The description of the manuscript in the folio catalogue (F.R.187) includes the reference: (A.4.25).
`History of the Subscriptions for the Erecting of the Monument to the Memory of Sir Walter Scott at Edinburgh compiled from the Minute Books and Vouchers of the original and Auxiliary Committees by John Castle, secretary to the Joint Committee. 1852`.
At the beginning of the volume is inserted a letter of James Ballantine, glass painter and song writer to the Dean of the Faculty of Advocates, 1865, giving an extract of John Castle`s will 1864, bequeathing the manuscript to the Advocates` Library. At the back of the volume are recorded financial statements concerning the monument.
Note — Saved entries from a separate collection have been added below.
-- ==== Sys2Proof/Machine/Stops.lean ====
section
/-! DEFINITION. The steps that stop a core (R343 to R347, R349, R367 to R369). Taking the stop itself is State.stopUser and
State.stopSup. -/

namespace Sys2Proof.Machine
open Sys2Proof

/-- A core stopped in a frozen cycle: what this cycle's control and barrier operations do, which no record holds, is done with
the stop. -/
def State.settleControl (s : State) (c : CoreId) : State :=
  let now := (s.core c).q.pend.filter fun p => decide (p.due ≤ (s.core c).f.cyc) && (match p.dest with
    | .sw _ | .bar _ _ | .fmask _ => true
    | _ => false)
  now.foldl (fun (s : State) p => s.writeBack c p) s

/-- Idle cycles that a stop leaves to the next bundle (R353): the rest of a frozen cycle counts as one. -/
def State.idleAt (s : State) (c : CoreId) : Nat :=
  s.idleOwed c + (if (s.core c).f.at_ = .after then 1 else 0)

/-- EXECUTION_FAULT_STOP (R345, R349): at a bundle boundary, or at once if the core is frozen. A break or syscall whose
cycle cannot end is taken first (R135). -/
def execExecutionFaultStop (c : CoreId) (s : State) : Host.Outcome State Fault Refusal :=
  let k := s.core c
  if k.w.pl != 0 || !(k.atBoundary || (k.active && k.f.frozen)) then notEnabled "EXECUTION_FAULT_STOP"
  else
    match k.firstFault with
    | none => notEnabled "EXECUTION_FAULT_STOP"
    | some (_, t) =>
      let s := if k.f.frozen then s.settleControl c else s
      let idle := s.idleAt c
      match k.f.brk with
      | some b => .next (s.trap c b false k.f.pc none idle)
      | none => .next (s.trap c t true k.f.pc none idle)

/-- The entry that met a fault leaves its queue. -/
def Core.dropFaulted (k : Core) (seq : Nat) : Core :=
  { k with
    q := { k.q with
      ld := k.q.ld.filter fun e => e.seq != seq
      st := k.q.st.filter fun e => e.seq != seq
      at_ := k.q.at_.filter fun e => e.seq != seq
      cp := k.q.cp.filter fun e => e.seq != seq
      sh := k.q.sh.filter fun e => e.seq != seq
      hold := k.q.hold.filter fun h => h.seq != seq
      shold := k.q.shold.filter fun h => h.seq != seq }
    mx := { k.mx with q := k.mx.q.filter fun m => m.seq != seq } }

/-- The bundle that a supervisor's execution cause names (R139, R347): the operation's, or for a cwt.rd store the bundle at
the boundary. -/
def Core.causePc (k : Core) (seq : Nat) : W64 :=
  match (k.q.ld ++ k.q.st ++ k.q.at_).find? fun e => e.seq == seq with
  | some e => if e.kind = .cwtRd then k.f.pc else e.ipc
  | none =>
    ((((k.q.cp.find? fun e => e.seq == seq).map Copy.ipc).orElse fun _ =>
      (k.q.sh.find? fun e => e.seq == seq).map Shuf.ipc).orElse fun _ =>
      (k.holds.find? fun h => h.seq == seq).map Hold.ipc).getD k.f.pc

/-- SUPERVISOR_CAUSE (R347): an operation of the supervisor stream met a fault; the stream goes on at SVEC + 64, or, while it
handles a cause of its own, the interface falls. -/
def execSupervisorCause (c : CoreId) (s : State) : Host.Outcome State Fault Refusal :=
  let k := s.core c
  if k.w.pl = 0 || !(k.atBoundary || (k.active && k.f.frozen)) then notEnabled "SUPERVISOR_CAUSE"
  else
    match k.firstFault with
    | none => notEnabled "SUPERVISOR_CAUSE"
    | some (seq, t) =>
      let s := if k.holds.any fun h => h.seq == seq then s.sampleHold c else s
      .next (((s.modCore c fun k => k.dropFaulted seq).stopSup c t true (k.causePc seq)).thaw c)

/-- A stop between bundles that no operation gave (R343). -/
def State.boundaryStop (s : State) (c : CoreId) (x : Cause) : State :=
  s.trap c ⟨x, 0, 0⟩ false (s.core c).f.pc none (s.idleOwed c)

/-- The run is to end as R367 says: it waits as R235 waits. What stood before the next bundle is dropped with the run. -/
def Core.beginRestart (k : Core) : Core :=
  { k with
    q := { k.q with hold := some ⟨.restart, k.f.seq + 8, k.f.pc, 0, 0, 0, none, false, none⟩ }
    f := { k.f with held := false, hcyc := 0, next := none }
    preempt := false
    expired := false }

/-- The restart begins: a hold that it ends is sampled (R293). -/
def State.beginRestart (s : State) (c : CoreId) : State := (s.sampleCut c).modCore c Core.beginRestart

/-- A core of a user stream stands where a slice end or a pre-emption is taken (R345). -/
def Core.mayPreempt (k : Core) : Bool :=
  k.atBoundary && k.w.pl == 0 && k.firstFault.isNone && k.seif.isNone && !k.restartWaits

/-- SLICE_EXPIRY (R367, R368): PREEMPT; or IREG_OVERFLOW in a region that has overflowed; or the region's restart. -/
def execSliceExpiry (c : CoreId) (s : State) : Host.Outcome State Fault Refusal :=
  let k := s.core c
  if !k.mayPreempt || !k.expired then notEnabled "SLICE_EXPIRY"
  else if !k.rg.opened then .next (s.boundaryStop c .preempt)
  else if k.rg.unbuf then .next (s.boundaryStop c .iregOverflow)
  else .next (s.beginRestart c)

/-- PREEMPT (R369): a hold of the context, or the retirement of the cluster, stops the core, or restarts its region. -/
def execPreempt (c : CoreId) (s : State) : Host.Outcome State Fault Refusal :=
  let k := s.core c
  if !k.mayPreempt || !k.preempt then notEnabled "PREEMPT"
  else if k.rg.opened && !k.rg.unbuf then .next (s.beginRestart c)
  else .next (s.boundaryStop c .preempt)

/-- The home of a global address may be on another device. DESIGN CHOICE: no address of the map of R382 and R423 is another device's, so
that only a location of a reduction window has such a home (log 7). -/
def State.offDevice (s : State) (c : CoreId) (a : Nat) : Bool :=
  match (s.ctxOf c).bind fun x => (s.d.walk x a walkLevels x.ptb.toNat) with
  | some l => l.rwin && decide (l.base + a % 2 ^ l.bits < Config.devBytes)
  | none => false

/-- The first address off the device that an entry of the load, store or atomic queue reaches; a prefetch never faults (R207). -/
def State.offEntry (s : State) (c : CoreId) (e : QEnt) : Option Nat :=
  let all := match e.space with
    | .glob => [e.addr.toNat, e.addr.toNat + e.size - 1]
    | .handle =>
      match s.handle c e.handle with
      | .error _ => []
      | .ok h =>
        let (c0, c1, c2, c3) := coords e.addr
        ((List.range ((h.count e.size).getD 0)).filter fun i => h.inside (c0 + i) c1 c2 c3).filterMap fun i =>
          (s.elementVa c h (c0 + i) c1 c2 c3).toOption
    | _ => []
  if e.kind = .op .ldPf then none else all.find? fun a => s.offDevice c a

/-- The first address off the device that the next row of a matrix call reaches. -/
def State.offCall (s : State) (c : CoreId) (m : MxCall) : Option Nat :=
  match decodeMicro ((s.core c).mx.mic.get m.upc) with
  | some (.drain u) => if u.space = .glob then [(m.rowAddr u.ap u.sp m.row).toNat].find? fun a => s.offDevice c a else none
  | u =>
    match u.bind Micro.fetched with
    | none => none
    | some o =>
      if o.rows ≤ m.row + m.rows.length then none
      else
        match s.rowSpots c m o (m.row + m.rows.length) with
        | .error _ => none
        | .ok xs => (xs.filterMap fun x => match x with
            | .at_ .glob a _ => some a
            | _ => none).find? fun a => s.offDevice c a

/-- FABRIC_TIMEOUT (R343): an access whose home is on another device is not complete in time. -/
def execFabricTimeout (c : CoreId) (seq : Nat) (s : State) : Host.Outcome State Fault Refusal :=
  let k := s.core c
  let stop := notEnabled "FABRIC_TIMEOUT"
  match (k.q.ld ++ k.q.st ++ k.q.at_).find? fun e => e.seq == seq && e.fault.isNone && e.ret == .none with
  | some e =>
    match s.offEntry c e with
    | some a => .next (s.entryFault c e (trapAt .fabricTimeout a))
    | none => stop
  | none =>
    match k.q.cp.find? fun e => e.seq == seq && e.fault.isNone && e.begun with
    | some e =>
      let d := e.dst.toNat + e.prog
      let r := e.src.toNat + e.prog
      if !e.fill && e.ssp == .glob && s.offDevice c r then .next (s.modCore c fun k => k.copyFault e (trapAt .fabricTimeout r))
      else if e.dsp == .glob && s.offDevice c d then .next (s.modCore c fun k => k.copyFault e (trapAt .fabricTimeout d))
      else stop
    | none =>
      match k.mx.q.head?.filter fun m => m.seq == seq && m.fault.isNone && m.rowFault.isNone && !m.fin with
      | some m =>
        match s.offCall c m with
        | some a => .next (s.modCore c fun k => k.modHead fun m => { m with rowFault := some (trapAt .fabricTimeout a) })
        | none => stop
      | none => stop

end Sys2Proof.Machine
end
The rest of the volume is comprised of copies of reports, minutes of meetings and correspondence, 1832-1853.
Lists of manuscripts belonging to Sir Robert Sibbald and others.
Manuscript containing minutes, 1804-1807, of the tutors of Murdoch Maclaine of Lochbuy (succeeded 1804) and letter book, 1816-January 1817, of a lawyer named Maclean, probably Donald Maclean of Drimnin, Writer to the Signet, and father-in-law of Murdoch Maclaine of Lochbuy).
Microfilm of Alexander Nimmo’s copy of his account of the survey made by him in the summer of 1806 of the northern, eastern and southern boundaries of Inverness-shire, which he undertook on Telford’s recommendation, whilst rector of Inverness Academy, for the parliamentary commission appointed to fix the county boundaries of Scotland.
Microfilm of books of Assumption.
The contents are as follows:
Book of Assumption of Beneficies (Adv.MS.31.3.12);
‘Assumption of the benefices’, copy, 18th century, of a book of assumptions, tax rolls of church properties, and retour of Fife, 16th century-early 17th century (Adv.MS.31.3.13);
Copies by Sir James Balfour of chiefly rentals, 16th century-1628, of Church and Crown lands in Scotland (Adv.MS.31.3.16).